Futu News, June 18, this Friday.$HUTCHMED (China) Limited (00013.HK) $According to the announcement, the company intends to issue about 104 million shares from June 18 to 23, including a public offering of about 13 million shares and an international offering of about 91 million shares at an issue price of HK $45 ≤ per share, which is expected to be listed on June 30.

It is reported that the company is a global biomedical company in the commercial stage, focusing on the discovery, development and commercialization of targeted therapy and immunotherapy for cancer and immune diseases. And Huang China Pharmaceutical has been listed on the NASDAQ in the United States and the London Stock Exchange in the United Kingdom.

In addition to the oncology ╱ immunization business, the company's other businesses have established large-scale and profitable drug marketing and distribution capabilities, mainly in the production, marketing and distribution of prescription drugs in China.
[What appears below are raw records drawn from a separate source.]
-- ==== Sys2Proof/Certificates/Slice0/Obligations.lean ====
section
/-! DEFINITION. The statements about the LS-8 core, for the provers. A docstring names the rule of spec/ a statement formalises;
where a statement rests on a choice of the model, it names the log entry. -/

open Sys2Proof Sys2Proof.Machine

/-! ### Reset and launch -/

/-- 70_reset_and_hazards.md R240, 10_state.md R24: the reset table, item by item, for every value of the launch parameters. -/
def Obligations.LaunchSetsEveryItemOfTheResetTable : Prop :=
  ∀ l : Launch,
    (State.launch l).reg 7 = 0xF4 ∧
    (∀ i : Fin 7, (State.launch l).reg i.castSucc = l.rInit[i]) ∧
    (State.launch l).pc = 0 ∧
    (State.launch l).running = true ∧
    (State.launch l).status.cause = .none ∧
    (∀ a : Fin 256, (State.launch l).mem.get a.val = l.memInit[a]) ∧
    (State.launch l).out = [] ∧
    (State.launch l).fl = 0 ∧
    (State.launch l).opset = l.opset

/-- `State.reset` is the launch with the values the log names: BASE (log entry 4), R0 to R6 and memory all zero (log entries 1
and 2). These values are the model's choice, not the spec's. -/
def Obligations.ResetIsTheLaunchWithTheLoggedValues : Prop :=
  State.reset = State.launch ⟨.base, Vector.replicate 7 0, Vector.replicate 256 0⟩

/-- The invariant holds at `State.reset`. -/
def Obligations.ResetSatisfiesTheInvariant : Prop :=
  State.reset.Inv

/-- The invariant holds after every launch. -/
def Obligations.EveryLaunchSatisfiesTheInvariant : Prop :=
  ∀ l : Launch, (State.launch l).Inv

/-- 70_reset_and_hazards.md R251: the host refuses an image of more than 256 bytes; R241: a shorter image stands at addresses 0
and on, and the bytes it does not cover are as they were. -/
def Obligations.LoadedImageStandsFromAddressZeroOrIsRefused : Prop :=
  ∀ (image : List Byte) (before : Vector Byte 256),
    (256 < image.length → loadImage image before = none) ∧
    (image.length ≤ 256 → ∃ m, loadImage image before = some m ∧
      ∀ a : Fin 256, m[a] = if h : a.val < image.length then image[a.val] else before[a])

/-! ### Whole-machine rules -/

/-- Every step keeps the invariant: canonical memory, pc at most 256, a legal FL (0 in BASE), `running` exactly while no cause
is recorded, and a legal STATUS. That an out-of-range memory address in STATUS is exactly 256 is the model's reading (log entry
15): 10_state.md R29 and 60_exceptions.md R211 name 257 as well, but the operand bytes are read in rising order (30_encoding.md
R67, 60_exceptions.md R217). -/
def Obligations.EveryStepKeepsTheInvariant : Prop :=
  ∀ s t : State, s.Inv → step s = .next t → t.Inv

/-- 43_control.md R141: once HLT has executed, no instruction executes and nothing changes; so in any halted state: no step has a
next state, and the only state reached is that state itself. -/
def Obligations.AHaltedCoreStaysAsItIs : Prop :=
  (∀ s : State, s.running = false → (∀ t, step s ≠ .next t) ∧ ∀ t, Reaches s t → t = s) ∧
  (∀ s u : State, exec .hlt s = .next u → u.running = false ∧ (∀ t, step u ≠ .next t) ∧ ∀ t, Reaches u t → t = u)

/-- A running core always has a next state: no instruction faults or is refused, and every condition is a next state. A halted
core has none; that the model answers `Fault.halted` there is its own choice (log entry 6). -/
def Obligations.AStepExistsExactlyWhileRunning : Prop :=
  (∀ s : State, s.running = true → ∃ t, step s = .next t) ∧
  (∀ s : State, s.running = false → step s = .fault .halted)

/-- The ALU raises UnsupportedOperation for a tag its profile does not support, as a condition and never as a value (41_alu.md
R102); BASE supports ADD and MUL alone (R101); and no step records that cause (60_exceptions.md R213). That the ALU's gate is the
profile is the model's reading (log entry 7). -/
def Obligations.TheAluRefusesOtherTagsAndNoStepRecordsThat : Prop :=
  (∀ (o : OpSet) (g : AluTag) (a b : Byte), g.supported o = false → alu o g a b = .error .unsupportedOperation) ∧
  (∀ g : AluTag, g.supported .base = true ↔ g = .add ∨ g = .mul) ∧
  (∀ s t : State, step s = .next t → s.status.cause ≠ .unsupportedOperation →
    t.status.cause ≠ .unsupportedOperation)

/-- 44_ext_alu.md R171: only CMP writes FL, and FL is 0 after a launch. -/
def Obligations.OnlyCmpWritesTheFlags : Prop :=
  (∀ (i : Instr) (s t : State), exec i s = .next t → (∀ ra rb, i ≠ .cmp ra rb) → t.fl = s.fl) ∧
  (∀ l : Launch, (State.launch l).fl = 0)

/-- 42_data_output.md R123: PRN appends one byte and no other instruction appends any; a PRN that raises emits nothing. -/
def Obligations.OnlyACompletedPrnAppendsOneOutput : Prop :=
  (∀ (i : Instr) (s t : State), exec i s = .next t → (∀ ra, i ≠ .prn ra) → t.out = s.out) ∧
  (∀ (s t : State) (i : Fin 8), exec (.prn (regByte i)) s = .next t → t.out = s.out ++ [s.reg i]) ∧
  (∀ (s t : State) (ra : Byte), 8 ≤ ra.toNat → exec (.prn ra) s = .next t → t.out = s.out)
In 2018, fuquitinib was approved for the treatment of third-line mCRC patients, making HUTCHMED (China) Limited the first Chinese biomedical company to bring independent research and development and innovative antineoplastic drugs to unconditional approval and listing. Since then, the company has set up an oncology commercialization team of about 520 employees in China to market fuquitinib and other approved products. In early 2021, the business team launched the company's second oncology drug, sovantinib, for the treatment of advanced non-pancreatic NET. The third drug independently developed by the company is Sevotinib, which is used to treat lung cancer. The drug is currently under final regulatory review and is expected to be approved for market in China as early as mid-2021. The other seven tumor drug candidates are currently in the early stage of clinical development in China, one of which will transition to the II Phase II intention study in April 2021, and the other aims to transition to the II Phase II intention study in 2021.

In 2018, 2019 and 2020, the company's total revenue was $214 million, $205 million and $228 million, respectively, and the net loss was $71.286 million, $106 million and $126 million, respectively.

In terms of industry, China's oncology drug market has grown rapidly in recent years and is expected to maintain a high growth rate in the near future, rising to US $30.4 billion in 2020 and accounting for 13.6% of China's pharmaceutical market, with a compound annual growth rate of 12.1%. The annual double-digit growth rate is expected to be maintained between 2020 and 2030, and the market is expected to reach 105.1 billion US dollars in 2030, accounting for 22.8% of China's pharmaceutical market.

As for cornerstone investors, the company has entered into cornerstone investment agreements with five cornerstone investors, namely, The Carlyle Group Inc., Canadian Pension Fund Investment Corporation, Pan-Atlantic Investment Group, HBM Healthcare Investments and CICC Capital Fund. Cornerstone investors have agreed to subscribe for the offer shares at a total subscription price of about HK $2.535 billion as part of the international offering.

In terms of fund-raising purposes, the company intends to use the net proceeds from the global sale for the following purposes: about HK $2.22 billion will be used to advance the late clinical plans of Sevotinib, Sovantinib, fuquitinib, HMPL-689 and HMPL-523 for registration trials and potential submission of NDA applications About HK $445 million will be used to support further proof-of-concept research and to fund internal research to continuously expand the company's cancer and immune disease product portfolio, including the cost of developing early clinical and preclinical drug candidate pipelines; about HK $888 million will be used to further enhance the company's comprehensive strength in commercialization, clinical, regulatory and production About HK $666 million will finance potential global business development and strategic acquisition opportunities to complement the company's internal R & D activities and upgrade the company's current drug candidate pipeline.